Repeat the line that contains "the instructions -/" exactly, along with each following line up to and including the last line of the entries.

# # # #

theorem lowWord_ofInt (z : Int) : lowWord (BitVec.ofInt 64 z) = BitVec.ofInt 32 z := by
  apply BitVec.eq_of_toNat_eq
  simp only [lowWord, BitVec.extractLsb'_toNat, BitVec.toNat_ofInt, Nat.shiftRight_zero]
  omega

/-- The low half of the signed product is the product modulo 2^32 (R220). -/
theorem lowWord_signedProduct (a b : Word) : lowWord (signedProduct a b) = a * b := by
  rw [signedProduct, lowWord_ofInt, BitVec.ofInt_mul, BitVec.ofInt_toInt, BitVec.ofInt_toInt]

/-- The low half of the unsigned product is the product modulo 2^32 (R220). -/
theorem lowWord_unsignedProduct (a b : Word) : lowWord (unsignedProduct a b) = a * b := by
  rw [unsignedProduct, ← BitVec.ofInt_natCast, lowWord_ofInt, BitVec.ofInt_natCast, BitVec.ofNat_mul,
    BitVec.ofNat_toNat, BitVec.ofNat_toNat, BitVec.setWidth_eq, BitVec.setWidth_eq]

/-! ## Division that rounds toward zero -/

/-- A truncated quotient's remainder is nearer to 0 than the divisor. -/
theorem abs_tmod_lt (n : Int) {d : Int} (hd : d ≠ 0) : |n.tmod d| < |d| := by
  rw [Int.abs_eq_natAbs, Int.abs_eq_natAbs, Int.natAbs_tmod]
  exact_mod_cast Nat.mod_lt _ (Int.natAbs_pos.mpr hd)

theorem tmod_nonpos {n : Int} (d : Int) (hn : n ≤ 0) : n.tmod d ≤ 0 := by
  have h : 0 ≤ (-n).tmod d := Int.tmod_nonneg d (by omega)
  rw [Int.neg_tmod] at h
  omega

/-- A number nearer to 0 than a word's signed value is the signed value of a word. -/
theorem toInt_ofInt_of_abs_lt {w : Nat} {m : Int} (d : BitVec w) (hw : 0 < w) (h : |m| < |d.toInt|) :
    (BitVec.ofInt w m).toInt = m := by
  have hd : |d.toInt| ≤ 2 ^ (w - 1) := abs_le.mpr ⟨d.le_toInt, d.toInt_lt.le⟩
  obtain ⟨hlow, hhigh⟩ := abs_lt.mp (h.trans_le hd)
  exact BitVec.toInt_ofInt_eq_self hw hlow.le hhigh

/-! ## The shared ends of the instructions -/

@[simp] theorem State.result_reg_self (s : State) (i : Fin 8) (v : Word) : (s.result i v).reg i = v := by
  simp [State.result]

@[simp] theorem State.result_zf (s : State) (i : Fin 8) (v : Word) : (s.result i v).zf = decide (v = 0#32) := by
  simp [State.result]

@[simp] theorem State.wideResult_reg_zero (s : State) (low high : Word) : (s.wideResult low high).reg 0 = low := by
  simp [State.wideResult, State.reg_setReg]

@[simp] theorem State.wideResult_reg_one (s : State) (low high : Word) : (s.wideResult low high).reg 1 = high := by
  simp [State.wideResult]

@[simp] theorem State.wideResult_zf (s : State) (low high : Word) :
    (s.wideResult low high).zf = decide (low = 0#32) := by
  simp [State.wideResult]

# # # #

# [Solved exercise]
/-! ## The shared ends of the instructions -/

@[simp] theorem State.result_reg_self (s : State) (i : Fin 8) (v : Word) : (s.result i v).reg i = v := by
  simp [State.result]

@[simp] theorem State.result_zf (s : State) (i : Fin 8) (v : Word) : (s.result i v).zf = decide (v = 0#32) := by
  simp [State.result]

@[simp] theorem State.wideResult_reg_zero (s : State) (low high : Word) : (s.wideResult low high).reg 0 = low := by
  simp [State.wideResult, State.reg_setReg]

@[simp] theorem State.wideResult_reg_one (s : State) (low high : Word) : (s.wideResult low high).reg 1 = high := by
  simp [State.wideResult]

@[simp] theorem State.wideResult_zf (s : State) (low high : Word) :
    (s.wideResult low high).zf = decide (low = 0#32) := by
  simp [State.wideResult]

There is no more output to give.